4.1) A Inserção de um Novo Modelo

Um dos pilares das teorias modernas de finanças é a de que investidores

racionais processam informações de forma mais objetiva possível, ou seja, quando

diante de incertezas (risco), tomam sempre a decisão mais racional.

Será que isso é totalmente verdade? Será que um investidor comum de bolsa de

valores, quando diante de incertezas, faz sempre a escolha mais racional? Quais as

ferramentas que podem ser utilizadas para uma análise correta? Será que ela existe de

fato?

De acordo com a teoria das Finanças Comportamentais, um indivíduo realiza

suas escolhas em duas fases: a primeira é uma fase preliminar de análise das

probabilidades oferecidas, quando normalmente se faz uma simplificação das

probabilidades. Na segunda fase, a probabilidade de valor mais alto é escolhida.
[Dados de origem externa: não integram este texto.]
theorem view_depart (hA : ar ∉ [Area.sent, Area.objects, Area.links, Area.queues, Area.loops]) (s : State) (k : Nat) (f :
    TxFrame) : view ar (State.depart s k f) = view ar s := by
  simp only [List.mem_cons, List.not_mem_nil, not_or, or_false] at hA
  unfold State.depart
  simp [hA, view_ite, view_emit, view_setLink, view_portOut, view_traceSent]

theorem view_sendFrame (hA : ar ∉ [Area.sent, Area.objects, Area.links, Area.queues, Area.loops]) (s : State) (k :
    Nat) (f : TxFrame) : view ar (State.sendFrame s k f) = view ar s := by
  simp only [List.mem_cons, List.not_mem_nil, not_or, or_false] at hA
  unfold State.sendFrame
  simp [hA, view_ite, view_setLink, view_depart]

theorem view_release (hA : ar ∉ [Area.sent, Area.objects, Area.links, Area.queues, Area.loops]) (s : State) (k :
    Nat) : view ar (State.release s k) = view ar s := by
  simp only [List.mem_cons, List.not_mem_nil, not_or, or_false] at hA
  unfold State.release
  simp [hA, view_foldl, view_setLink, view_sendFrame]

theorem view_releaseQueue (hA : ar ∉ [Area.sent, Area.objects, Area.links, Area.queues, Area.loops]) (s : State) (q
    : Nat) : view ar (State.releaseQueue s q) = view ar s := by
  simp only [List.mem_cons, List.not_mem_nil, not_or, or_false] at hA
  unfold State.releaseQueue
  simp [hA, view_ite, view_foldl, view_release]

theorem view_sendOn (hA : ar ∉ [Area.sent, Area.objects, Area.links, Area.parts, Area.queues, Area.loops]) (s :
    State) (p qpn : Nat) (f : TxFrame) : view ar (State.sendOn s p qpn f) = view ar s := by
  simp only [List.mem_cons, List.not_mem_nil, not_or, or_false] at hA
  unfold State.sendOn
  simp [hA, view_setPart, view_sendFrame]

theorem view_paceWait (hA : ar ∉ [Area.links]) (s : State) (p qpn : Nat) (m : TxMsg) : view ar (State.paceWait s p qpn m) = view ar s := by
  simp only [List.mem_cons, List.not_mem_nil, or_false] at hA
  unfold State.paceWait
  simp [hA, view_ite, view_setLink]

theorem view_sendLater (hA : ar ∉ [Area.parts]) (s : State) (p qpn : Nat) (m : TxMsg) (again : Bool) : view ar (State.sendLater s p qpn m again) = view ar s := by
  simp only [List.mem_cons, List.not_mem_nil, or_false] at hA
  unfold State.sendLater
  simp [hA, view_modPart]

theorem view_sendMsg (hA : ar ∉ [Area.sent, Area.objects, Area.links, Area.parts, Area.queues, Area.loops]) (s :
    State) (p qpn : Nat) (m : TxMsg) (again : Bool) : view ar (State.sendMsg s p qpn m again) = view ar s := by
  simp only [List.mem_cons, List.not_mem_nil, not_or, or_false] at hA
  unfold State.sendMsg
  simp [hA, view_ite, view_bump, view_paceWait, view_sendLater, view_sendOn]

theorem view_sendUnsent (hA : ar ∉ [Area.sent, Area.objects, Area.links, Area.parts, Area.queues, Area.loops]) (s : State) (p : Nat) : view ar (State.sendUnsent s p) = view ar s := by
  simp only [List.mem_cons, List.not_mem_nil, not_or, or_false] at hA
  unfold State.sendUnsent
  simp [hA, view_ite, view_foldl, view_modPart, view_sendMsg]

theorem view_post (hA : ar ∉ [Area.sent, Area.objects, Area.links, Area.parts, Area.queues, Area.loops]) (s : State)
    (p qpn rkey va kind att : Nat) (bytes : Bytes) : view ar (State.post s p qpn rkey va kind att bytes) = view ar s :=
    by
  simp only [List.mem_cons, List.not_mem_nil, not_or, or_false] at hA
  unfold State.post
  simp [hA, view_setPart, view_setCloop, view_sendMsg]

theorem view_sendAck (hA : ar ∉ [Area.sent, Area.objects, Area.links, Area.parts, Area.queues, Area.loops]) (s :
    State) (p qpn : Nat) (psn : BitVec 24) : view ar (State.sendAck s p qpn psn) = view ar s := by
  simp only [List.mem_cons, List.not_mem_nil, not_or, or_false] at hA
  unfold State.sendAck
  simp [hA, view_sendOn]

theorem view_putNak (hA : ar ∉ [Area.sent, Area.objects, Area.links, Area.parts, Area.queues, Area.loops]) (s :
    State) (p qpn : Nat) (psn : BitVec 24) (cls : BitVec 3) : view ar (State.putNak s p qpn psn cls) = view ar s := by
  simp only [List.mem_cons, List.not_mem_nil, not_or, or_false] at hA
  unfold State.putNak
  simp [hA, view_sendOn]

theorem view_sendCnp (hA : ar ∉ [Area.sent, Area.objects, Area.links, Area.parts, Area.queues, Area.loops]) (s :
    State) (p qpn : Nat) : view ar (State.sendCnp s p qpn) = view ar s := by
  simp only [List.mem_cons, List.not_mem_nil, not_or, or_false] at hA
  unfold State.sendCnp
  simp [hA, view_sendOn]

theorem view_sendRead (hA : ar ∉ [Area.sent, Area.objects, Area.links, Area.parts, Area.queues, Area.loops]) (s :
    State) (p qpn : Nat) (psn : BitVec 24) (b : Bytes) : view ar (State.sendRead s p qpn psn b) = view ar s := by
  simp only [List.mem_cons, List.not_mem_nil, not_or, or_false] at hA
  unfold State.sendRead
  simp [hA, view_sendOn]

theorem view_sendKeyx (hA : ar ∉ [Area.sent, Area.objects, Area.links, Area.queues, Area.loops]) (s : State) (p k
    vid target : Nat) (dst : BitVec 128) (header : BitVec 256) (body : Bytes) : view ar (State.sendKeyx s p k vid target
    dst header body) = view ar s := by
  simp only [List.mem_cons, List.not_mem_nil, not_or, or_false] at hA
  unfold State.sendKeyx
  simp [hA, view_sendFrame]

theorem view_sendControl (hA : ar ∉ [Area.sent, Area.objects, Area.links, Area.queues, Area.loops]) (s : State) (p
    type reason : Nat) (body : Bytes) : view ar (State.sendControl s p type reason body) = view ar s := by
  simp only [List.mem_cons, List.not_mem_nil, not_or, or_false] at hA
  unfold State.sendControl
  simp [hA, view_sendKeyx]

theorem view_sendCall (hA : ar ∉ [Area.sent, Area.objects, Area.links, Area.parts, Area.queues, Area.loops]) (s :
    State) (n : Nat) : view ar (State.sendCall s n) = view ar s := by
  simp only [List.mem_cons, List.not_mem_nil, not_or, or_false] at hA
  unfold State.sendCall
  simp [hA, view_modPart, view_sendControl]

theorem view_newControlQp (hA : ar ∉ [Area.sent, Area.objects, Area.links, Area.parts, Area.queues, Area.loops]) (s
    : State) (n : Nat) : view ar (State.newControlQp s n) = view ar s := by
  simp only [List.mem_cons, List.not_mem_nil, not_or, or_false] at hA
  unfold State.newControlQp
  simp [hA, view_ite, view_modPart, view_newLoop, view_sendCall]

theorem view_rxDrop (hA : ar ∉ [Area.objects]) (s : State) (k : Nat) : view ar (State.rxDrop s k) = view ar s := by
  simp only [List.mem_cons, List.not_mem_nil, or_false] at hA
  unfold State.rxDrop
  simp [hA, view_bump]

theorem view_rxFrame (hA : ar ∉ [Area.objects, Area.queues, Area.loops]) (s : State) (f : Frame) (n : Nat) : view ar
    (State.rxFrame s f n).1 = view ar s := by
  simp only [List.mem_cons, List.not_mem_nil, not_or, or_false] at hA
  unfold State.rxFrame
  simp [hA, view_portIn, view_rxDrop, view_pair_ite]

/-- What an item does that crosses the queues on its way, it leaves unchanged where what it does there does. -/
theorem view_across (hA : ar ∉ [Area.objects, Area.queues, Area.loops]) (s : State) (way : List Nat) (f : State → State)
    (hf : ∀ t, view ar (f t) = view ar t) : view ar (State.across s way f) = view ar s := by
  simp only [List.mem_cons, List.not_mem_nil, not_or, or_false] at hA
  unfold State.across
  simp [hA, hf, view_ite, view_crossQueues]

/-- The same for words that cross a loom's bridge. -/
theorem view_viaBridge (hA : ar ∉ [Area.objects, Area.queues, Area.loops]) (s : State) (l : LoomId) (dir n : Nat)
    (f g : State → State) (hf : ∀ t, view ar (f t) = view ar t) (hg : ∀ t, view ar (g t) = view ar t) :
    view ar (State.viaBridge s l dir n f g) = view ar s := by
  simp only [List.mem_cons, List.not_mem_nil, not_or, or_false] at hA
  unfold State.viaBridge
  simp [hA, hf, hg, view_ite, view_throughLoop, view_passQueue]

theorem view_postControl (hA : ar ∉ [Area.sent, Area.objects, Area.links, Area.parts, Area.queues, Area.loops]) (s :
    State) (p : Nat) (header : BitVec 256) (body : Bytes) : view ar (State.postControl s p header body) = view ar s :=
    by
  simp only [List.mem_cons, List.not_mem_nil, not_or, or_false] at hA
  unfold State.postControl
  split
  · exact view_across (by simp [hA]) _ _ _ (fun t => by simp [hA, view_post])
  · rfl

theorem view_report (hA : ar ∉ [Area.sent, Area.objects, Area.links, Area.parts, Area.queues, Area.loops]) (s :
    State) (p : Nat) (body : Bytes) : view ar (State.report s p body) = view ar s := by
  simp only [List.mem_cons, List.not_mem_nil, not_or, or_false] at hA
  unfold State.report
  simp [hA, view_modPart, view_postControl]

theorem view_endRoll (hA : ar ∉ [Area.objects]) (s : State) (p : Nat) : view ar (State.endRoll s p) = view ar s :=
    by
  simp only [List.mem_cons, List.not_mem_nil, or_false] at hA
  unfold State.endRoll
  simp [hA, view_ite, view_setObj]

theorem view_endWait (hA : ar ∉ [Area.objects]) (s : State) (p : Nat) : view ar (State.endWait s p) = view ar s := by
  simp only [List.mem_cons, List.not_mem_nil, or_false] at hA
  unfold State.endWait
  simp [hA, view_bump]

theorem view_haltJob (hA : ar ∉ [Area.sent, Area.free, Area.objects, Area.notices, Area.log, Area.links, Area.parts,
    Area.queues, Area.loops]) (s : State) (p cause detail : Nat) : view ar (State.haltJob s p cause detail) = view ar s
    := by
  simp only [List.mem_cons, List.not_mem_nil, not_or, or_false] at hA
  unfold State.haltJob
  simp [hA, view_modPart, view_setObj, view_setExState, view_raisePart, view_report, view_endRoll, view_endWait]

theorem view_haltAtBoundary (hA : ar ∉ [Area.parts]) (s : State) (p cause detail : Nat) : view ar
    (State.haltAtBoundary s p cause detail) = view ar s := by
  simp only [List.mem_cons, List.not_mem_nil, or_false] at hA
  unfold State.haltAtBoundary
  simp [hA, view_modPart]

theorem view_sendMarker (hA : ar ∉ [Area.sent, Area.objects, Area.links, Area.parts, Area.queues, Area.loops]) (s :
    State) (p kind cause nonfin : Nat) : view ar (State.sendMarker s p kind cause nonfin) = view ar s := by
  simp only [List.mem_cons, List.not_mem_nil, not_or, or_false] at hA
  unfold State.sendMarker
  simp [hA, view_foldl, view_traceHub, view_post]

theorem view_modLooms (hA : ar ∉ [Area.looms]) (s : State) (p : Nat) (f : Loom → Loom) : view ar (State.modLooms s p
    f) = view ar s := by
  simp only [List.mem_cons, List.not_mem_nil, or_false] at hA
  unfold State.modLooms
  simp [hA, view_ite, view_foldl, view_upd_looms]

theorem view_openContributions (hA : ar ∉ [Area.loops]) (s : State) (p att : Nat) : view ar (State.openContributions s p att) = view ar s := by
  simp only [List.mem_cons, List.not_mem_nil, or_false] at hA
  unfold State.openContributions
  simp [hA, view_foldl, view_setCloop]

theorem view_dropAttempt (hA : ar ∉ [Area.objects, Area.looms, Area.parts, Area.loops]) (s : State) (p : Nat) : view ar
    (State.dropAttempt s p) = view ar s := by
  simp only [List.mem_cons, List.not_mem_nil, not_or, or_false] at hA
  unfold State.dropAttempt
  simp [hA, view_upd_cloops, view_modPart, view_modLooms, view_endWait, view_openContributions]

theorem view_handleAbort (hA : ar ∉ [Area.sent, Area.free, Area.objects, Area.notices, Area.log, Area.looms,
    Area.links, Area.parts, Area.queues, Area.loops]) (s : State) (p cause sender : Nat) (own : Bool) : view ar
    (State.handleAbort s p cause sender own) = view ar s := by
  simp only [List.mem_cons, List.not_mem_nil, not_or, or_false] at hA
  unfold State.handleAbort
  simp [hA, view_ite, view_setObj, view_bump, view_setExState, view_raisePart, view_haltJob, view_dropAttempt]

theorem view_abortStep (hA : ar ∉ [Area.sent, Area.free, Area.objects, Area.notices, Area.log, Area.looms,
    Area.links, Area.parts, Area.queues, Area.loops]) (s : State) (p cause : Nat) : view ar (State.abortStep s p cause)
    = view ar s := by
  simp only [List.mem_cons, List.not_mem_nil, not_or, or_false] at hA
  unfold State.abortStep
  simp [hA, view_sendMarker, view_handleAbort]

theorem view_chargeFault (hA : ar ∉ [Area.sent, Area.free, Area.objects, Area.notices, Area.log, Area.looms,
    Area.links, Area.parts, Area.queues, Area.loops]) (s : State) (p cause : Nat) : view ar (State.chargeFault s p
    cause) = view ar s := by
  simp only [List.mem_cons, List.not_mem_nil, not_or, or_false] at hA
  unfold State.chargeFault
  simp [hA, view_ite, view_haltJob, view_haltAtBoundary, view_abortStep]

theorem view_faultAndHalt (hA : ar ∉ [Area.sent, Area.free, Area.objects, Area.notices, Area.log, Area.looms,
    Area.links, Area.parts, Area.queues, Area.loops]) (s : State) (p cause hc hd : Nat) : view ar (State.faultAndHalt s
    p cause hc hd) = view ar s := by
  simp only [List.mem_cons, List.not_mem_nil, not_or, or_false] at hA
  unfold State.faultAndHalt
  simp [hA, view_ite, view_haltJob, view_haltAtBoundary, view_abortStep]

theorem view_chargeUncommitted (hA : ar ∉ [Area.sent, Area.free, Area.objects, Area.notices, Area.log, Area.looms,
    Area.links, Area.parts, Area.queues, Area.loops]) (s : State) (p cause : Nat) : view ar (State.chargeUncommitted s p
    cause) = view ar s := by
  simp only [List.mem_cons, List.not_mem_nil, not_or, or_false] at hA
  unfold State.chargeUncommitted
  simp [hA, view_ite, view_chargeFault]

theorem view_violate (hA : ar ∉ [Area.sent, Area.free, Area.objects, Area.notices, Area.log, Area.looms, Area.links,
    Area.parts, Area.queues, Area.loops]) (s : State) (p loop : Nat) : view ar (State.violate s p loop) = view ar s :=
    by
  simp only [List.mem_cons, List.not_mem_nil, not_or, or_false] at hA
  unfold State.violate
  simp [hA, view_modPart, view_setObj, view_bump, view_raisePart, view_faultAndHalt]

theorem view_consumePoison (hA : ar ∉ [Area.sent, Area.free, Area.objects, Area.notices, Area.log, Area.looms,
    Area.links, Area.parts, Area.queues, Area.loops]) (s : State) (p : Nat) (quad : Option Nat) (uclass unit op stack
    granule : Nat) : view ar (State.consumePoison s p quad uclass unit op stack granule) = view ar s := by
  simp only [List.mem_cons, List.not_mem_nil, not_or, or_false] at hA
  unfold State.consumePoison
  simp [hA, view_ite, view_modPart, view_bump, view_raise, view_faultAndHalt]

theorem view_clearHbm (hA : ar ∉ [Area.hbm, Area.poison]) (s : State) (p : Nat → Bool) : view ar (State.clearHbm s
    p) = view ar s := by
  simp only [List.mem_cons, List.not_mem_nil, not_or, or_false] at hA
  unfold State.clearHbm
  simp [hA, view_upd_hbm_hbmPoison]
A separação das decisões em duas fases e principalmente, a fase de

simplificação das probabilidades, proporciona geralmente decisões viesadas ou erros

sistemáticos. Assim como o indivíduo tem dificuldade para julgar subjetivamente

quantidades físicas, tem também dificuldades para julgar subjetivamente

probabilidades.

Em seu primeiro artigo publicado, Thaler (1980) observou que um colega

economista e enófilo tinha comprado algumas garrafas de vinho Bordeux alguns anos

antes, por dez dólares, e que este mesmo vinho era vendido na época, em leilões, por

duzentos dólares. O economista bebia algumas garrafas em ocasiões especiais, porém

não comprava garrafas novas e se recusava a vender suas garrafas pelos duzentos

dólares. Thaler nomeou este fenômeno de efeito doação. Tal efeito acontece porque o

ser humano normalmente exige um preço muito mais alto para vender um objeto do que

estaria disposto a pagar pelo mesmo objeto.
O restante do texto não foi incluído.